-- ==== Sys2Proof/Machine/ChangeSet.lean ====
section
/-! DEFINITION. Change sets (12): staging, commit and arming, QUIESCE_COMMIT, and the generation-bearing command pages
(12 R233), which stage while a set is open and are sets of one command otherwise. -/

namespace Sys2Proof.Machine

/-! ## The generation-bearing commands (12 R233) -/

/-- Their pages. -/
def gPages : List GPage :=
  [formatPage, filtersPage, blockingPage, projPortPage, stackPage, surfacePage, cornerPage, flowPage, trackerPage,
   derivedPage, chainPage, dcPage, thresholdPage, bandPage, rulePage, bindPage, layersPage, approxBindPage]

def gPage? (op : Nat) : Option GPage := gPages.find? fun g => g.op = op

/-- The element that a staged command changes. -/
def GCmd.elem (g : GCmd) (s : State) : Elem :=
  let b := g.block
  match g.opcode / 256 with
  | 4 => ochElem (u8 b 0)
  | 5 => if g.opcode = 0x0503 then cobPortElem (u8 b 0) else cobStackElem (u8 b 0)
  | 6 => sepElem (u8 b 0)
  | 7 => umbElem (s.chGroup (if g.opcode = 0x0709 then u8 b 2 else u8 b 0))
  | 8 => virElem (u16 b 0)
  | _ => idgElem (if g.opcode = 0x0903 then handleBind g else u16 b 0)

/-- What of the element the command sets: its opcode, and the channel, unit or binding that it names. -/
def GCmd.setting (g : GCmd) : Nat × Nat :=
  let b := g.block
  (g.opcode,
    if g.opcode = 0x0708 then u8 b 0 * 2 + u8 b 1
    else if g.opcode = 0x0903 then handleBind g
    else if 0x0801 ≤ g.opcode then u16 b 0 else u8 b 0)

/-- A command of an element takes effect. -/
def applyG (g : GCmd) (s : State) : State :=
  match g.opcode / 256 with
  | 4 => applyOchre g s
  | 5 => applyCobalt g s
  | 6 => applySepia g s
  | 7 => applyUmber g s
  | 8 => applyViridian g s
  | _ => applyIndigo g s

/-- The staged commands of the open sets of contexts that a condition takes. -/
def State.stagedOf (s : State) (p : Nat → Bool) : List GCmd :=
  s.host.ctxs.flatMap fun e => match e.2.set with | some k => if p e.1 then k.staged else [] | none => []

/-- The state that would result from what is armed and from some open sets. -/
def State.projectedOf (s : State) (p : Nat → Bool) : State :=
  (s.host.armed.flatMap (fun a => a.cmds) ++ s.stagedOf p).foldl (fun t g => applyG g t) s

/-- 12 R234: the state that would result from what is armed and from a context's own set. -/
def State.projected (s : State) (c : Nat) : State := s.projectedOf fun k => k = c

/-- The state that every open set would give. -/
def State.projectedAll (s : State) : State := s.projectedOf fun _ => true

/-- The reservation of a staged command given back. -/
def State.unreserve (s : State) (g : GCmd) : State :=
  match gPage? g.opcode with
  | some k => k.release g s
  | none => s

/-! ## Staging (12 R234) -/

/-- A later command replaces an earlier one whole. Of two APPROX_SET_LAYERS the earlier goes only where the later covers
all its layers: in order, the later one's bytes win where they overlap. -/
def GCmd.replaces (new old : GCmd) : Bool :=
  new.setting = old.setting &&
  (new.opcode ≠ 0x0A01 ||
    (u16 new.block 2 ≤ u16 old.block 2 && u16 old.block 2 + u16 old.block 4 ≤ u16 new.block 2 + u16 new.block 4))

/-- A PROJ_SET_PORT with grid_addr 0 keeps the grid that the command it replaces staged. -/
def GCmd.keepGrid (new : GCmd) (old : List GCmd) : GCmd :=
  if new.opcode = 0x0503 ∧ u64 new.block 0x70 = 0 then
    match old.find? fun g => new.replaces g with
    | some g => { new with data := g.data, handle := g.handle }
    | none => new
  else new

/-- A command put into a set. -/
def ChangeSet.add (k : ChangeSet) (g : GCmd) : ChangeSet :=
  { k with staged := (k.staged.filter fun o => !g.replaces o) ++ [g.keepGrid k.staged] }

/-- Bytes of staged parameters. -/
def stagedLen (l : List GCmd) : Nat := l.foldl (fun n g => n + g.block.length) 0

/-- The staging limits: 128 commands, 64 KiB of parameters. -/
def ChangeSet.room (k : ChangeSet) (g : GCmd) : Bool :=
  (k.add g).staged.length ≤ 128 && stagedLen (k.add g).staged ≤ 65536

def State.setChanges (s : State) (c : Nat) (k : Option ChangeSet) : State :=
  match s.ctx? c with
  | some x => s.setCtx c { x with set := k }
  | none => s

/-- An open set discarded with its reservations. -/
def State.dropSet (s : State) (c : Nat) : State :=
  match s.ctx? c with
  | some x => (match x.set with
    | some k => (k.staged.foldl (fun t g => t.unreserve g) s).setChanges c none
    | none => s)
  | none => s

/-! ## Commit, arming and applying (12 R237) -/

/-- The domain behind an element that arming reaches; a binding's is the control window, always up with CTL. -/
def Elem.domain (e : Elem) : Nat :=
  match e.blk with
  | 0 => portDomain e.idx
  | 1 => dCOB
  | 2 => dSEP
  | 3 => dUMB
  | 4 => dVIR
  | _ => dCTL

/-- Elements in the fixed order, each once. -/
def elemsOf (s : State) (l : List GCmd) : List Elem :=
  let all := (l.map fun g => g.elem s).eraseDups
  (List.range 6).flatMap fun k => all.filter fun e => e.blk = k

/-- An element applies what is armed for it. -/
def State.applyNow (s : State) (e : Elem) : State :=
  match e.blk with
  | 0 => s.applyElem e applyOchre
  | 1 => s.applyElem e applyCobalt
  | 2 => s.sepApply e.idx
  | 3 => s.umbApply e.idx
  | 4 => s.virApply e.idx
  | _ => s.applyElem e applyIndigo

/-- An element that is at its apply point as soon as it is armed: a rule without a window, a binding without a run, a
sync group without an enabled channel (06 R127, 07 R145, 08 R157). -/
def State.applyIfRest (s : State) (e : Elem) (cmds : List GCmd) : State :=
  match e.blk with
  | 3 => if (s.slowest e.idx).isNone then s.umbApply e.idx else s
  | 4 => if s.virAtOnce e.idx cmds then s.virApply e.idx else s
  | 5 => s.idgBoundary e.idx
  | _ => s

/-- The shadow of an element armed; until it applies the element produces under the generation `gen` before the commit
(12 R238). -/
def State.arm (s : State) (c : Nat) (gen : BitVec 16) (e : Elem) (cmds : List GCmd) : State :=
  (s.touch e.domain).modHost fun h => { h with armed := h.armed ++ [⟨c, gen, e, cmds, s.now⟩] }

━━━━━━━━

▸ Your assignment
From the listing above, find the number of lines with the word "handleBind" in them. Answer with the number only.

▸ Response below
2